WHAT THE TASK ASKS — Using the line that has "microAll h x h0⟩" as the starting point, print each line to the end of the material below word for word. Add no other lines.

LISTED ENTRIES —
-- ==== Sys2Proof/Laws/Canvas.lean ====
section
/-! SUPPORT. Sys2Proof/Laws/Canvas.lean: where the placement path goes, and at which modules masking and scoring can
stop, in the terms of Safety.lean. -/

namespace Sys2Proof.Machine

/-! ### The placement path -/

theorem mem_pairUp : ∀ {l : List Nat} {x : Nat × Nat}, x ∈ pairUp l → x.1 ∈ l ∧ x.2 ∈ l
  | [], _, h => by simp [pairUp] at h
  | [_], _, h => by simp [pairUp] at h
  | _ :: _ :: _, _, h => by
    simp only [pairUp, List.mem_cons] at h
    rcases h with rfl | h
    · simp
    · simp [mem_pairUp h]

theorem mem_strips {h : Nat} : ∀ (l : List (Nat × Nat)) (i : Nat) {x : Nat × Nat}, x ∈ strips h i l →
    x.1 < h ∧ ∃ p ∈ l, x.2 = p.1 ∨ x.2 = p.2
  | [], _, _, hx => by simp [strips] at hx
  | (right, left) :: l, i, x, hx => by
    simp only [strips, List.mem_append] at hx
    rcases hx with hx | hx
    · simp only [stripCells, List.mem_flatMap, stripRows] at hx
      obtain ⟨r, hr, hx⟩ := hx
      have hr : r < h := by split at hr <;> simpa using hr
      simp only [List.mem_cons, List.not_mem_nil, or_false] at hx
      rcases hx with rfl | rfl <;> exact ⟨hr, (right, left), by simp, by simp⟩
    · obtain ⟨h1, p, hp, h2⟩ := mem_strips l _ hx
      exact ⟨h1, p, by simp [hp], h2⟩

/-- A cell of the path lies on the canvas, outside the timing column (R242). -/
theorem mem_path {h w t r c : Nat} (hx : (r, c) ∈ path h w t) : r < h ∧ c < w ∧ c ≠ t := by
  obtain ⟨h1, p, hp, h2⟩ := mem_strips _ _ hx
  have column : ∀ q ∈ pathColumns w t, q < w ∧ q ≠ t := fun q hq => by simpa [pathColumns] using hq
  obtain ⟨hr, hl⟩ := mem_pairUp hp
  rcases h2 with h2 | h2 <;> simp only at h2 <;> subst h2
  · exact ⟨h1, column _ hr⟩
  · exact ⟨h1, column _ hl⟩

/-! ### Masking -/

/-- The predicates are R250. -/
theorem specPred_of_pred {i r c : Nat} (h : pred i r c = true) : specPred i r c := by
  unfold pred at h
  split at h <;> simp_all [specPred]

/-- The predicate index of a candidate is R252. -/
theorem specIndex_eq {s : State} {m : BitVec 3} (h : isCandidate s.cvClass m) :
    specIndex s.cvClass m.toNat = if isMicro s then microIndex m.toNat else m.toNat := by
  unfold specIndex isMicro
  cases hc : s.cvClass <;> simp
  have h3 : m.toNat ≤ 3 := h hc
  revert h3
  generalize m.toNat = k
  intro h3
  interval_cases k <;> rfl

/-- Masking stops only at an unwritten module where the predicate holds. -/
theorem maskedCanvas_error {m : BitVec 3} {s : State} {f : Fault} (hm : isCandidate s.cvClass m)
    (h : maskedCanvas m.toNat s = .error f) :
    ∃ r c, f = .unwrittenModule r c ∧ r < s.cvH.toNat ∧ c < s.cvW.toNat
      ∧ specPred (specIndex s.cvClass m.toNat) r c ∧ cellRead s.canvas (256 * r + c) = none := by
  unfold maskedCanvas at h
  split at h
  · rename_i hr
    cases h
    obtain ⟨r, c, hf, hx, hn⟩ := readModules_error hr
    have hx' : (r < s.cvH.toNat ∧ c < s.cvW.toNat) ∧ maskPred (isMicro s) m.toNat r c = true := by
      simpa [maskCells, allCells] using hx
    exact ⟨r, c, hf, hx'.1.1, hx'.1.2, specIndex_eq hm ▸ specPred_of_pred hx'.2, hn⟩
  · cases h

/-! ### Scoring -/

/-- Reading rows stops only at an unwritten module of them. -/
theorem readRows_error {m : List (Nat × Module)} {w n r : Nat} {f : Fault} (h : readRows m w r n = .error f) :
    ∃ r' c, f = .unwrittenModule r' c ∧ r' < r + n ∧ c < w ∧ cellRead m (256 * r' + c) = none := by
  induction n generalizing r with
  | zero => cases h
  | succ n ih =>
    unfold readRows at h
    split at h
    · rename_i hr
      cases h
      obtain ⟨r', c, hf, hx, hn⟩ := readModules_error hr
      simp only [List.mem_map, List.mem_range, Prod.mk.injEq] at hx
      obtain ⟨_, hc, rfl, rfl⟩ := hx
      exact ⟨_, _, hf, by omega, hc, hn⟩
    · split at h
      · rename_i hr
        cases h
        obtain ⟨r', c, hf, hlt, hrest⟩ := ih hr
        exact ⟨r', c, hf, by omega, hrest⟩
      · cases h

/-- Summing dark modules stops only at an unwritten one among them. -/
theorem darkSum_error {canvas : List (Nat × Module)} {m : Nat} {cells : List (Nat × Nat)} {f : Fault}
    (he : darkSum canvas m cells = .error f) :
    ∃ r c, f = .unwrittenModule r c ∧ (r, c) ∈ cells ∧ cellRead canvas (256 * r + c) = none := by
  unfold darkSum at he
  split at he
  · rename_i hr
    cases he
    exact readModules_error hr
  · cases he

/-- The Micro score stops only at an unwritten module that R261 sums. -/
theorem microScore_error {m : List (Nat × Module)} {h w k : Nat} {f : Fault} (he : microScore m h w k = .error f) :
    ∃ r c, f = .unwrittenModule r c ∧ r < h ∧ c < w ∧ ((1 ≤ r ∧ c = w - 1) ∨ (1 ≤ c ∧ r = h - 1))
      ∧ cellRead m (256 * r + c) = none := by
  unfold microScore microSum1 microSum2 at he
  split at he
  · rename_i h1
    cases he
    split at h1
    · cases h1
    · obtain ⟨r, c, hf, hx, hn⟩ := darkSum_error h1
      simp only [sum1Cells, List.mem_map, List.mem_range, Prod.mk.injEq] at hx
      obtain ⟨i, hi, rfl, rfl⟩ := hx
      exact ⟨_, _, hf, by omega, by omega, by omega, hn⟩
  · split at he
    · rename_i h2
      cases he
      split at h2
      · cases h2
      · obtain ⟨r, c, hf, hx, hn⟩ := darkSum_error h2
        simp only [sum2Cells, List.mem_map, List.mem_range, Prod.mk.injEq] at hx
        obtain ⟨i, hi, rfl, rfl⟩ := hx
        exact ⟨_, _, hf, by omega, by omega, by omega, hn⟩
    · cases he

theorem microScores_error {m : List (Nat × Module)} {h w : Nat} {ks : List Nat} {f : Fault}
    (he : microScores m h w ks = .error f) : ∃ k ∈ ks, microScore m h w k = .error f := by
  induction ks with
  | nil => cases he
  | cons k ks ih =>
    unfold microScores at he
    split at he
    · rename_i hk
      cases he
      exact ⟨k, List.mem_cons_self, hk⟩
    · split at he
      · rename_i hks
        cases he
        obtain ⟨k', hm, hk⟩ := ih hks
        exact ⟨k', List.mem_cons_of_mem _ hm, hk⟩
      · cases he

/-- Scoring stops only at an unwritten module that scoring consumes. -/
theorem candidateScores_error {ks : List Nat} {s : State} {f : Fault} (hc : s.cvClass ≠ .rmqr)
    (h : candidateScores ks s = .error f) :
    ∃ r c, f = .unwrittenModule r c ∧ r < s.cvH.toNat ∧ c < s.cvW.toNat ∧ scoringModule s r c
      ∧ cellRead s.canvas (256 * r + c) = none := by
  unfold candidateScores at h
  split at h
  · obtain ⟨k, -, hk⟩ := microScores_error h
    obtain ⟨r, c, hf, hr, hcol, hx, hn⟩ := microScore_error hk
    exact ⟨r, c, hf, hr, hcol, .inr hx, hn⟩
  · rename_i hm
    have normal : s.cvClass = .normal := by
      cases hcls : s.cvClass <;> simp_all [isMicro]
    split at h
    · rename_i hr
      cases h
      obtain ⟨r, c, hf, hlt, hcol, hn⟩ := readRows_error hr
      exact ⟨r, c, hf, by omega, hcol, .inl normal, hn⟩
    · cases h

/-- The selection is the index of a candidate (R266). -/
theorem selectBest_lt {micro : Bool} {l : List Word} (h : l ≠ []) : selectBest micro l < l.length := by
  have ne : l.toFinset.Nonempty := List.toFinset_nonempty_iff l |>.2 h
  refine List.findIdx_lt_length_of_exists ?_
  cases micro
  · obtain ⟨x, hx, hmin⟩ := l.toFinset.exists_min_image BitVec.toNat ne
    exact ⟨x, List.mem_toFinset.1 hx, by simpa [BitVec.le_def] using hmin⟩
  · obtain ⟨x, hx, hmax⟩ := l.toFinset.exists_max_image BitVec.toNat ne
    exact ⟨x, List.mem_toFinset.1 hx, by simpa [BitVec.le_def] using hmax⟩

/-- Every candidate of a list gets one score. -/
theorem candidateScores_length {ks : List Nat} {s : State} {l : List Word} (h : candidateScores ks s = .ok l) :
    l.length = ks.length := by
  have micro : ∀ {m : List (Nat × Module)} {h w : Nat} {ks : List Nat} {l : List Word},
      microScores m h w ks = .ok l → l.length = ks.length := by
    intro m h w ks
    induction ks with
    | nil => rintro _ ⟨⟩; rfl
    | cons k ks ih =>
      intro l he
      unfold microScores at he
      split at he
      · cases he
      · split at he
        · cases he
        · rename_i hks
          cases he
          simp [ih hks]
  unfold candidateScores at h
  split at h
  · exact micro h
  · split at h
    · cases h
    · cases h; simp

/-- The selection among all candidates is a candidate (R263, R266). -/
theorem selectBest_candidate {s : State} {l : List Word} (h : candidateScores (candidates (isMicro s)) s = .ok l) :
    isCandidate s.cvClass (BitVec.ofNat 3 (selectBest (isMicro s) l))
      ∧ (BitVec.ofNat 3 (selectBest (isMicro s) l)).toNat = selectBest (isMicro s) l := by
  have hl : l.length = if isMicro s then 4 else 8 := by
    rw [candidateScores_length h]; simp [candidates]
  have hlt : selectBest (isMicro s) l < l.length := selectBest_lt (by rintro rfl; simp at hl; split at hl <;> cases hl)
  have ht : (BitVec.ofNat 3 (selectBest (isMicro s) l)).toNat = selectBest (isMicro s) l := by
    rw [BitVec.toNat_ofNat, Nat.mod_eq_of_lt]
    split at hl <;> omega
  refine ⟨fun hc => ?_, ht⟩
  rw [ht]
  simp only [isMicro, hc, beq_self_eq_true, if_true] at hl hlt ⊢
  omega

/-! ### Canvases with no data module (R262, R264) -/

/-- No mask changes the colour of a function module (R255). -/
theorem maskedColour_function {v : Module} (hv : v.function = true) (micro : Bool) (m r c : Nat) :
    maskedColour micro m r c v = v.dark := by
  simp [maskedColour, hv]

/-- Function modules have the same dark count under every Micro mask. -/
theorem darkAt_function {vs : List Module} (hv : ∀ v ∈ vs, v.function = true) (cells : List (Nat × Nat)) (m m' : Nat) :
    darkAt m cells vs = darkAt m' cells vs := by
  refine List.countP_congr fun x hx => ?_
  have hx := hv x.2 (List.of_mem_zip hx).2
  simp only [maskedColour_function hx]

/-- A grid of function modules has the same colours under every mask. -/
theorem colourGrid_function {grid : List (List Module)} (hv : ∀ row ∈ grid, ∀ v ∈ row, v.function = true)
    (m m' : Nat) : colourGrid m grid = colourGrid m' grid := by
  refine List.map_congr_left fun x hx => List.map_congr_left fun y hy => ?_
  have hrow := hv x.1 (List.fst_mem_of_mem_zipIdx hx)
  have hmod := hrow y.1 (List.fst_mem_of_mem_zipIdx hy)
  simp only [maskedColour_function hmod]

/-- Equal scores select mask 0 (R264). -/
theorem selectBest_replicate (micro : Bool) (n : Nat) (x : Word) : selectBest micro (List.replicate (n + 1) x) = 0 := by
  have hall : (List.replicate (n + 1) x).all (fun y => if micro then y ≤ x else x ≤ y) = true := by
    cases micro <;> simp
  rw [selectBest]
  conv_lhs => arg 2; rw [List.replicate_succ]
  rw [List.findIdx_cons, hall, cond_true]

/-- The modules that a read of cells of a canvas with no data module answers are function modules. -/
theorem readModules_function {s : State} {cells : List (Nat × Nat)} {vs : List Module}
    (hn : ∀ x ∈ cells, isDataModule s x = false) (h : readModules s.canvas cells = .ok vs) :
    ∀ v ∈ vs, v.function = true := by
  have hall := readModules_ok h
  clear h
  induction hall with
  | nil => simp
  | cons hx _ ih =>
    intro v hv
    rcases List.mem_cons.1 hv with rfl | hv
    · have := hn _ List.mem_cons_self
      simp only [moduleKey] at hx
      simpa [isDataModule, hx] using this
    · exact ih (fun x hx => hn x (List.mem_cons_of_mem _ hx)) v hv

/-- Summing the dark modules of a canvas with no data module gives the same under every mask. -/
theorem darkSum_function {s : State} {cells : List (Nat × Nat)} (hn : ∀ x ∈ cells, isDataModule s x = false)
    (m m' : Nat) : darkSum s.canvas m cells = darkSum s.canvas m' cells := by
  unfold darkSum
  split
  · rfl
  · rename_i h
    rw [darkAt_function (readModules_function hn h) cells m m']

/-- A canvas with no data module scores the same under every candidate (R262). -/
theorem candidateScores_noData {ks : List Nat} {s : State} {l : List Word}
    (hn : ∀ r < s.cvH.toNat, ∀ c < s.cvW.toNat, isDataModule s (r, c) = false) (h : candidateScores ks s = .ok l) :
    ∃ x, l = List.replicate ks.length x := by
  have rowsFunction : ∀ {n r : Nat} {grid : List (List Module)}, r + n ≤ s.cvH.toNat →
      readRows s.canvas s.cvW.toNat r n = .ok grid → ∀ row ∈ grid, ∀ v ∈ row, v.function = true := by
    intro n
    induction n with
    | zero => rintro r _ - ⟨⟩; simp
    | succ n ih =>
      intro r grid hr he
      unfold readRows at he
      split at he
      · cases he
      · rename_i row hrow
        split at he
        · cases he
        · rename_i rows hrows
          cases he
          intro q hq
          rcases List.mem_cons.1 hq with rfl | hq
          · refine readModules_function (fun x hx => ?_) hrow
            obtain ⟨c, hc, rfl⟩ := List.mem_map.1 hx
            exact hn r (by omega) c (List.mem_range.1 hc)
          · exact ih (by omega) hrows q hq
  have microSame : ∀ m m' : Nat, microScore s.canvas s.cvH.toNat s.cvW.toNat m
      = microScore s.canvas s.cvH.toNat s.cvW.toNat m' := by
    intro m m'
    have s1 : microSum1 s.canvas s.cvH.toNat s.cvW.toNat m = microSum1 s.canvas s.cvH.toNat s.cvW.toNat m' := by
      unfold microSum1
      split
      · rfl
      · refine darkSum_function (fun x hx => ?_) m m'
        simp only [sum1Cells, List.mem_map, List.mem_range] at hx
        obtain ⟨i, hi, rfl⟩ := hx
        exact hn _ (by omega) _ (by omega)
    have s2 : microSum2 s.canvas s.cvH.toNat s.cvW.toNat m = microSum2 s.canvas s.cvH.toNat s.cvW.toNat m' := by
      unfold microSum2
      split
      · rfl
      · refine darkSum_function (fun x hx => ?_) m m'
        simp only [sum2Cells, List.mem_map, List.mem_range] at hx
        obtain ⟨i, hi, rfl⟩ := hx
        exact hn _ (by omega) _ (by omega)
    unfold microScore
    rw [s1, s2]
  have microAll : ∀ {ks : List Nat} {l : List Word}, microScores s.canvas s.cvH.toNat s.cvW.toNat ks = .ok l →
      ∀ x, microScore s.canvas s.cvH.toNat s.cvW.toNat 0 = .ok x → l = List.replicate ks.length x := by
    intro ks
    induction ks with
    | nil => rintro _ ⟨⟩ _ -; rfl
    | cons k ks ih =>
      intro l he x hx
      unfold microScores at he
      rw [microSame k 0, hx] at he
      simp only at he
      split at he
      · cases he
      · rename_i hks
        cases he
        rw [ih hks x hx]
        rfl
  unfold candidateScores at h
  split at h
  · rcases ks with _ | ⟨k, ks⟩
    · cases h; exact ⟨0#32, rfl⟩
    · rcases h0 : microScore s.canvas s.cvH.toNat s.cvW.toNat 0 with f | x
      · unfold microScores at h
        rw [microSame k 0, h0] at h
        cases h
      · exact ⟨x, microAll h x h0⟩
  · split at h
    · cases h
    · rename_i grid hgrid
      cases h
      have hf := rowsFunction (by omega) hgrid
      refine ⟨normalScore s.cvH.toNat s.cvW.toNat grid 0, List.eq_replicate_iff.2 ⟨by simp, fun y hy => ?_⟩⟩
      obtain ⟨k, -, rfl⟩ := List.mem_map.1 hy
      unfold normalScore
      rw [colourGrid_function hf k 0]
end Sys2Proof.Machine
end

OUTPUT —
      · exact ⟨x, microAll h x h0⟩
  · split at h
    · cases h
    · rename_i grid hgrid
      cases h
      have hf := rowsFunction (by omega) hgrid
      refine ⟨normalScore s.cvH.toNat s.cvW.toNat grid 0, List.eq_replicate_iff.2 ⟨by simp, fun y hy => ?_⟩⟩
      obtain ⟨k, -, rfl⟩ := List.mem_map.1 hy
      unfold normalScore
      rw [colourGrid_function hf k 0]
end Sys2Proof.Machine
end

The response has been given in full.